Pollack described continued efforts and successes in the university’s four priorities of academic distinction, educational verve, civic responsibility and One Cornell, including:

  • faculty accomplishments such as the 2019 American Philosophical Association Book Prize that Kate Manne, associate professor of philosophy, won for her book “Down Girl”; the Johan Skytte Prize in Political Science awarded to Peter J. Katzenstein, the Walter S. Carpenter Jr.

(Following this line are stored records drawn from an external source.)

-- ==== Sys2Proof/Safety.lean ====
section
/-! DEFINITION. What the claims speak of: the invariant of the block, runs of several steps, what a port trace shows of the
bus, and the number of requests a command can still make. -/

namespace Sys2Proof.Machine

/-! ### The invariant -/

/-- A phase whose condition is waited for (R27): START to RDATA. -/
def Phase.waited : Phase → Bool
  | .idle | .stop => false
  | _ => true

/-- The opcode register fits the phase: WDATA belongs to a write, RSTART, SLAR and RDATA to a read (R142). -/
def opFits (op : BitVec 2) : Phase → Bool
  | .idle => true
  | .wdata => decide (op = 1#2)
  | .rstart | .slar | .rdata => decide (op = 2#2)
  | _ => decide (op = 1#2) || decide (op = 2#2)

/-- The invariant of the I2C unit (R25, R27, R28, R29, R142, R149). -/
structure I2cInv (c : Config) (u : I2cUnit) : Prop where
  /-- R25: the retry counter never holds 6 or 7. -/
  counter : u.n ≤ Config.retries
  /-- R27: the wait bit is 1 only in the waited phases. -/
  waitBit : u.w = true → u.ph.waited = true
  /-- R28: bits 2:0 of the status latch are 0. -/
  latch : maskStatus u.st = u.st
  /-- R142: only a transaction has phases, each its own. -/
  opcode : opFits u.op u.ph = true
  /-- R143: a command in progress was accepted after `I2C.INIT`. -/
  booted : u.ph ≠ .idle → u.inited = true
  /-- R143, R159, R161: `done` is 0 while a command is in progress. -/
  notDone : u.ph ≠ .idle → u.done = false
  /-- R149: `ok` is 1 only in phase STOP or after completion. -/
  okLate : u.ok = true → u.ph.waited = false
  /-- R149: `exh` is 1 only after completion, or in phase STOP when `STOP_ON_EXHAUSTION` is true. -/
  exhLate : u.exh = true → u.ph = .idle ∨ (u.ph = .stop ∧ c.stopOnExhaustion = true)
  /-- R220: a command that succeeded is not exhausted and has cause OK. -/
  okCause : u.ok = true → u.exh = false ∧ u.cause = .ok

/-- The invariant of the UART unit (R35, R70, R191, R196). -/
structure UartInv (u : UartUnit) : Prop where
  /-- R196: in TXW a byte is left to send. -/
  left : u.ph = .txw → u.idx.toNat < u.len.toNat
  /-- R191: in TXW the command is one of the two transmit commands. -/
  opcode : u.ph = .txw → u.op = 1#2 ∨ u.op = 2#2
  /-- R70: the buffer in progress lies inside the buffer space. -/
  inside : u.ph = .txw → u.op = 2#2 → u.bufp.toNat + u.len.toNat ≤ Config.bufferSize
  /-- R266: a command in progress was accepted after `UART.INIT`. -/
  booted : u.ph ≠ .idle → u.inited = true
  /-- R191: `done` is 0 while a command is in progress. -/
  notDone : u.ph ≠ .idle → u.done = false

/-- The invariant of the block: both units' invariants, at most one command in progress (R236), the buffer in its
canonical form, and no exposed primitive in use (R96: the host cannot call it; log 10). -/
structure Inv (s : State) : Prop where
  i2c : I2cInv s.cfg s.i2c
  uart : UartInv s.uart
  oneCommand : s.i2c.ph = .idle ∨ s.uart.ph = .idle
  buffer : memWf s.mem = true
  notExposed : s.env.primCalls = []

/-! ### When the units take a command -/

/-- Both units wait for a command (R48, R236), the configuration is legal (R11, R92), no reset is due (log 11) and no
exposed primitive is under way (log 10). -/
structure Ready (s : State) : Prop where
  legal : configLegal s.cfg = true
  noReset : s.rstDue = false
  i2cIdle : s.i2c.ph = .idle
  notWaiting : s.i2c.w = false
  uartIdle : s.uart.ph = .idle

/-- The instruction of a waited condition. -/
def waitedInstr : Bool → Instr
  | false => .condStart
  | true => .condData

/-- The condition of `waitedInstr`. -/
def waitedOf : Bool → Cond
  | false => .start
  | true => .data

/-- The completion step of a waited phase is enabled (R146). -/
structure Completing (s : State) : Prop where
  phase : s.i2c.ph.waited = true
  wait : s.i2c.w = true
  flag : s.tw.cf = true

/-- The decoder's outcome for the status the engine shows (R146). -/
def outcomeNow (s : State) : DecodeOutcome := decodeStatus s.cfg.codes s.i2c.ph (maskStatus s.tw.status)

/-- The statuses a phase expects or retries on (R121, R124 to R129). -/
def listedStatuses (k : StatusCodes) : Phase → List Byte
  | .start | .rstart => [k.arbLost, k.start, k.repStart]
  | .slaw => [k.mtSlaNack, k.arbLost, k.mtSlaAck]
  | .addrHi | .addrLo | .wdata => [k.mtDataAck]
  | .slar => [k.mrSlaAck, k.mrSlaNack, k.arbLost]
  | .rdata => [k.mrDataNack]
  | .idle | .stop => []

/-- Nothing of the UART side, the buffer or the parameters differs (R2, R20). -/
def SameUartSide (s t : State) : Prop :=
  t.cfg = s.cfg ∧ t.uart = s.uart ∧ t.ua = s.ua ∧ t.uartTrace = s.uartTrace ∧ t.mem = s.mem

/-- Nothing of the I2C side, the buffer or the parameters differs (R2, R20). -/
def SameI2cSide (s t : State) : Prop :=
  t.cfg = s.cfg ∧ t.i2c = s.i2c ∧ t.tw = s.tw ∧ t.wire = s.wire ∧ t.i2cTrace = s.i2cTrace ∧ t.mem = s.mem

/-- The step of the I2C unit is an issue step that loads the given byte, if any, into `tw.dr` and then requests the given
condition; nothing else of the block changes but the free status byte (R145). The engine takes its next answer, in place of an
operation still in progress: the model's form (logs 1 and 23). -/
def IssuesWith (s : State) (load : Option Byte) (c : Cond) : Prop :=
  ∃ t, i2cUnitStep s = .next t ∧ t.i2c = { s.i2c with w := true } ∧
    t.tw = { s.tw with dr := load.getD s.tw.dr, cond := condCode c, cf := false, status := t.tw.status } ∧
    t.i2cTrace = s.i2cTrace ++ (load.map I2cEvent.wrDr).toList ++ [.req c] ∧
    t.env = { s.env with twCur := operationOf c s.env.twScript, twScript := s.env.twScript.tail } ∧ t.wire = s.wire ∧
    SameUartSide s t

/-- The state after a completion step that leaves the I2C unit as `u`: the trace gains the engine's answer (R146). -/
def completedAs (s : State) (u : I2cUnit) : State :=
  { s with i2c := u, i2cTrace := s.i2cTrace ++ [.done s.tw.status s.tw.dr] }

/-- The I2C unit with the status latched and the wait bit cleared (R146). -/
def latched (s : State) : I2cUnit := { s.i2c with st := maskStatus s.tw.status, w := false }

/-! ### Runs -/

/-- `k` steps, stopping at the first fault or refusal. -/
def runFor : Nat → State → Host.Outcome State Fault Refusal
  | 0, s => .next s
  | k + 1, s =>
    match step s with
    | .next t => runFor k t
    | .fault f => .fault f
    | .refused r => .refused r

/-- No assertion of `rst` is to come (log 11). -/
def State.noRst (s : State) : Prop := s.env.rst = []

/-- An answer given at once with the given masked status (R33, R120). -/
def answersAtOnce (a : Answer) (code : Byte) : Prop := a.delay = some 0 ∧ maskStatus a.status = code

/-! ### What the bus observes -/

/-- The unit's part of an I2C port trace: writes and requests, without the engine's answers (R15). -/
def driven : List I2cEvent → List I2cEvent
  | [] => []
  | .done _ _ :: es => driven es
  | e :: es => e :: driven es

/-- The number of requests in an I2C port trace (R71). -/
def requests : List I2cEvent → Nat
  | [] => 0
  | .req _ :: es => requests es + 1
  | _ :: es => requests es

/-! ### The bound on the requests of a command (R71, R167) -/

/-- The requests one attempt still makes from a phase on, if it ends in success: the waited phases left. -/
def attemptLeft (op : BitVec 2) : Phase → Nat
  | .start => if op = 1#2 then 5 else 7
  | .slaw => if op = 1#2 then 4 else 6
  | .addrHi => if op = 1#2 then 3 else 5
  | .addrLo => if op = 1#2 then 2 else 4
  | .wdata => 1
  | .rstart => 3
  | .slar => 2
  | .rdata => 1
  | .idle | .stop => 0

/-- The requests an attempt still makes from a phase on, if it ends in a retry at the latest retryable phase (SLAW of a
write, SLAR of a read); 0 where no retry is ahead. -/
def retryLeft (op : BitVec 2) : Phase → Nat
  | .start => if op = 1#2 then 2 else 6
  | .slaw => if op = 1#2 then 1 else 5
  | .addrHi => if op = 1#2 then 0 else 4
  | .addrLo => if op = 1#2 then 0 else 3
  | .rstart => 2
  | .slar => 1
  | _ => 0

/-- A retry is possible in or after the phase. -/
def retryAhead (op : BitVec 2) (p : Phase) : Bool := decide (retryLeft op p ≠ 0)

/-- An upper bound of the requests a command can still make from the attempt `n` and phase `p` on, none made yet in the
phase: this attempt and STOP, or this attempt to a retry, four fewer full retried attempts, a last attempt and STOP. -/
def budgetAt (op : BitVec 2) (n : Nat) (p : Phase) : Nat :=
  match p with
  | .idle => 0
  | _ =>
    if retryAhead op p && decide (n < 5) then
      retryLeft op p + (4 - n) * retryLeft op .start + attemptLeft op .start + 1
    else attemptLeft op p + 1

/-- The requests the command in progress can still make: the one of a waiting phase is made already. -/
def requestBudget (u : I2cUnit) : Nat := budgetAt u.op u.n.toNat u.ph - (if u.w then 1 else 0)

end Sys2Proof.Machine
end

Professor at the Mario Einaudi Center for International Studies and professor of government in the College of Arts and Sciences; and the Carl Sagan Medal by the Division for Planetary Sciences of the American Astronomical Society, awarded to Ray Jayawardhana, the Harold Tanner Dean of Arts and Sciences and professor of astronomy, for excellence in public communication in planetary science;
  • coronavirus research news, including a two-year, $1.5 million grant from the National Institutes of Health awarded to Weill Cornell Medicine’s Clinical and Translational Science Center to investigate the role of social and biological factors in determining COVID-19 severity and outcome in New York City patients; and, in Ithaca, nutritional sciences professors Julia Finkelstein and Saurabh Mehta are leading a systematic review of the evidence of coronavirus transmission via breastfeeding that will ultimately help inform World Health Organization guidelines;
  • new ways to provide a world-class educational experience in a safe manner, using faculty innovations, revamped curricula, hands-on experiments done in dorm rooms, and more;
  • a continued commitment to carbon neutrality and renewable energy sources, such as exploratory research, funded by a $7.2 million U.S. Department of Energy grant, to verify the feasibility of Earth Source Heat as a part of Cornell’s Climate Action Plan; and
  • civic responsibility initiatives including Belonging@Cornell; community efforts on race, racism and diversity and inclusion; and projects being advanced by faculty from the American Indian and Indigenous Studies Program that will address the role of the expropriation of indigenous lands in the creation of land-grant universities such as Cornell.

Honoring Ginsburg and Morrison

Pollack said she was delighted to announce the naming of two residence halls for Ginsburg and Morrison as part of the North Campus Residential Expansion (NCRE), which is expected to open partially by fall 2021 and fully by fall 2022.

Toni Morrison, M.A. ’55, visits Cornell in 2013.

Ruth Bader Ginsburg ’54 in 2014.

“For both of these extraordinary Cornellians, we wanted to create a memorial that would be seen by, and have its doors open to, ‘any person’ at Cornell,” Pollack said, “reminding all of our Cornell students, not just those in a particular field or college, that their path from Cornell can take them anywhere.”

The opening of the halls, as well as the entire NCRE, will mark the beginning of a new chapter in residential life at Cornell, Pollack said, “one that will be focused on building community and supporting communication across difference – revitalizing, and in many ways reinventing, the student experience here.”

“In years to come, every Cornell freshman and sophomore will live on campus, starting their time here on North Campus – and every one of them will see, on that campus, the names of two of our most accomplished alumnae.”

Pollack also announced the creation of the Ruth Bader and Martin D. Ginsburg Program, established by Jeff ’79 and Christie Weiss and supported by several other donors. It will be used to create a new program at Cornell honoring the interests of the justice and her husband, Martin ’53, who died in 2010.